Beefy Boxes and Bandwidth Generously Provided by pair Networks
more useful options
 
PerlMonks  

Re^4: Hash order randomization is coming, are you ready?

by BrowserUk (Pope)
on Nov 29, 2012 at 14:12 UTC ( #1006260=note: print w/ replies, xml ) Need Help??


in reply to Re^3: Hash order randomization is coming, are you ready?
in thread Hash order randomization is coming, are you ready?

two identical hashes don't produce the same keys/values order

I wonder about the justifiction for that? Not just fiddling for the sake of it I hope :(


With the rise and rise of 'Social' network sites: 'Computers are making people easier to use everyday'
Examine what is said, not who speaks -- Silence betokens consent -- Love the truth but pardon error.
"Science is about questioning the status quo. Questioning authority".
In the absence of evidence, opinion is indistinguishable from prejudice.

RIP Neil Armstrong


Comment on Re^4: Hash order randomization is coming, are you ready?
Re^5: Hash order randomization is coming, are you ready?
by demerphq (Chancellor) on Dec 02, 2012 at 09:55 UTC

    It has always been the case. Keys are returned in bucket order, then top to bottom. Keys that collide into the same bucket will be stored in LIFO order. When copying a hash like so:

    %copy= %orig;

    %copy will be identical to %orig only if the the size of the bucket array is the same and no buckets collide. If the size of the bucket array is different the key order will change.

    $ ./perl -Ilib -MHash::Util=bucket_array -MData::Dumper -le'my (%hash, +%copy); keys(%copy)=16; %hash=(1..14); %copy=%hash; print Data::Dumpe +r->new([bucket_array($_)])->Terse(1)->Indent(0)->Dump for \%hash, \%c +opy;' [['13','5'],1,['7'],['11'],2,['3','1'],['9']] [3,['11'],3,['9'],['5','13'],1,['7'],3,['1','3'],1]

    Even if the bucket size is the same if items collide then during the copy they will reverse order relative to each other.

    $ ./perl -Ilib -MHash::Util=bucket_array -MData::Dumper -le'my (%hash, +%copy); %hash=(1..14); %copy=%hash; print Data::Dumper->new([bucket_a +rray($_)])->Terse(1)->Indent(0)->Dump for \%hash, \%copy;' [['11'],['7'],2,['13','5'],['9','3'],['1'],1] [['11'],['7'],2,['5','13'],['3','9'],['1'],1]

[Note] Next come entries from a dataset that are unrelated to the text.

theorem State.idleEnter_kept (s : State) (k : Packet) : Kept s (State.idleEnter s k) := by
  unfold State.idleEnter
  repeat' first
    | with_reducible assumption
    | with_reducible exact Kept.refl _
    | ((try lift_lets); intro x; first
        | (refine Kept.cut (t := x) ?_ fun h => ?_; rotate_left; clear_value x; rotate_left; (try unfold x))
        | skip)
    | with_reducible apply Kept.after (State.holdRing_kept ..)
    | with_reducible apply Kept.after (State.beginIdle_kept ..)
    | with_reducible apply Kept.after (State.finishIdle_kept ..)
    | with_reducible refine Kept.foldl (hf := fun _ _ => ?_) (h := ?_)
    | split
    | dsimp +zetaDelta only
    | with_reducible refine Kept.upd ?_

theorem execIdleEnter_kept (s : State) : ∃ s₁, execIdleEnter s = .next s₁ ∧ Kept s s₁ := by
  refine ⟨_, rfl, ?_⟩
  repeat' first
    | with_reducible assumption
    | with_reducible exact Kept.refl _
    | ((try lift_lets); intro x; first
        | (refine Kept.cut (t := x) ?_ fun h => ?_; rotate_left; clear_value x; rotate_left; (try unfold x))
        | skip)
    | with_reducible apply Kept.after (State.serve_kept _ _ _ _ ?_)
    | with_reducible apply Kept.after (State.idleEnter_kept ..)

theorem State.idleExit_kept (s : State) (k : Packet) : Kept s (State.idleExit s k) := by
  unfold State.idleExit
  repeat' first
    | with_reducible assumption
    | with_reducible exact Kept.refl _
    | ((try lift_lets); intro x; first
        | (refine Kept.cut (t := x) ?_ fun h => ?_; rotate_left; clear_value x; rotate_left; (try unfold x))
        | skip)
    | with_reducible apply Kept.after (State.holdRing_kept ..)
    | with_reducible apply Kept.after (State.beginExit_kept ..)
    | with_reducible apply Kept.after (State.finishIdle_kept ..)
    | with_reducible refine Kept.foldl (hf := fun _ _ => ?_) (h := ?_)
    | split
    | dsimp +zetaDelta only
    | with_reducible refine Kept.upd ?_

theorem execIdleExit_kept (s : State) : ∃ s₁, execIdleExit s = .next s₁ ∧ Kept s s₁ := by
  refine ⟨_, rfl, ?_⟩
  repeat' first
    | with_reducible assumption
    | with_reducible exact Kept.refl _
    | ((try lift_lets); intro x; first
        | (refine Kept.cut (t := x) ?_ fun h => ?_; rotate_left; clear_value x; rotate_left; (try unfold x))
        | skip)
    | with_reducible apply Kept.after (State.serve_kept _ _ _ _ ?_)
    | with_reducible apply Kept.after (State.idleExit_kept ..)

theorem State.slumber_kept (s : State) (k : Packet) : Kept s (State.slumber s k) := by
  unfold State.slumber
  repeat' first
    | with_reducible assumption
    | with_reducible exact Kept.refl _
    | ((try lift_lets); intro x; first
        | (refine Kept.cut (t := x) ?_ fun h => ?_; rotate_left; clear_value x; rotate_left; (try unfold x))
        | skip)
    | with_reducible apply Kept.after (State.holdRing_kept ..)
    | with_reducible apply Kept.after (State.levelEvents_kept ..)
    | with_reducible apply Kept.after (State.slumberStep_kept ..)
    | dsimp +zetaDelta only
    | with_reducible refine Kept.upd ?_

theorem execSlumber_kept (s : State) : ∃ s₁, execSlumber s = .next s₁ ∧ Kept s s₁ := by
  refine ⟨_, rfl, ?_⟩
  repeat' first
    | with_reducible assumption
    | with_reducible exact Kept.refl _
    | ((try lift_lets); intro x; first
        | (refine Kept.cut (t := x) ?_ fun h => ?_; rotate_left; clear_value x; rotate_left; (try unfold x))
        | skip)
    | with_reducible apply Kept.after (State.serve_kept _ _ _ _ ?_)
    | with_reducible apply Kept.after (State.slumber_kept ..)

theorem State.sluiceCmd_kept (s : State) (k : Packet) : Kept s (State.sluiceCmd s k) := by
  unfold State.sluiceCmd
  repeat' first
    | with_reducible exact Kept.refl _
    | with_reducible apply Kept.after (State.answer_kept ..)
    | with_reducible apply Kept.after (State.strobe_kept ..)

theorem execSluice_kept (s : State) : ∃ s₁, execSluice s = .next s₁ ∧ Kept s s₁ := by
  refine ⟨_, rfl, ?_⟩
  repeat' first
    | with_reducible assumption
    | with_reducible exact Kept.refl _
    | ((try lift_lets); intro x; first
        | (refine Kept.cut (t := x) ?_ fun h => ?_; rotate_left; clear_value x; rotate_left; (try unfold x))
        | skip)
    | with_reducible apply Kept.after (State.serve_kept _ _ _ _ ?_)
    | with_reducible apply Kept.after (State.sluiceCmd_kept ..)
    | with_reducible apply Kept.after (State.sweepFails_kept ..)

theorem State.millAction_kept (s : State) (k : Packet) : Kept s (State.millAction s k) := by
  unfold State.millAction
  repeat' first
    | with_reducible exact Kept.refl _
    | with_reducible apply Kept.after (State.holdRing_kept ..)
    | with_reducible apply Kept.after (State.store_kept ..)
    | with_reducible apply Kept.after (State.postNow_kept ..)

theorem execMillAction_kept (s : State) : ∃ s₁, execMillAction s = .next s₁ ∧ Kept s s₁ := by
  refine ⟨_, rfl, ?_⟩
  repeat' first
    | with_reducible assumption
    | with_reducible exact Kept.refl _
    | ((try lift_lets); intro x; first
        | (refine Kept.cut (t := x) ?_ fun h => ?_; rotate_left; clear_value x; rotate_left; (try unfold x))
        | skip)
    | with_reducible apply Kept.after (State.serve_kept _ _ _ _ ?_)
    | with_reducible apply Kept.after (State.millAction_kept ..)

    None of this is new. The only new thing that changes here is which keys collide, and the fact that for a given list of keys, with hash randomization eventually they will all collide with each other. Before if you were lucky and your keys didn't collide, such as in tests, then broken code might work. At least until some new key was added that changed the state of the hash.

    ---
    $world=~s/war/peace/g

      First, thanks for the clarification.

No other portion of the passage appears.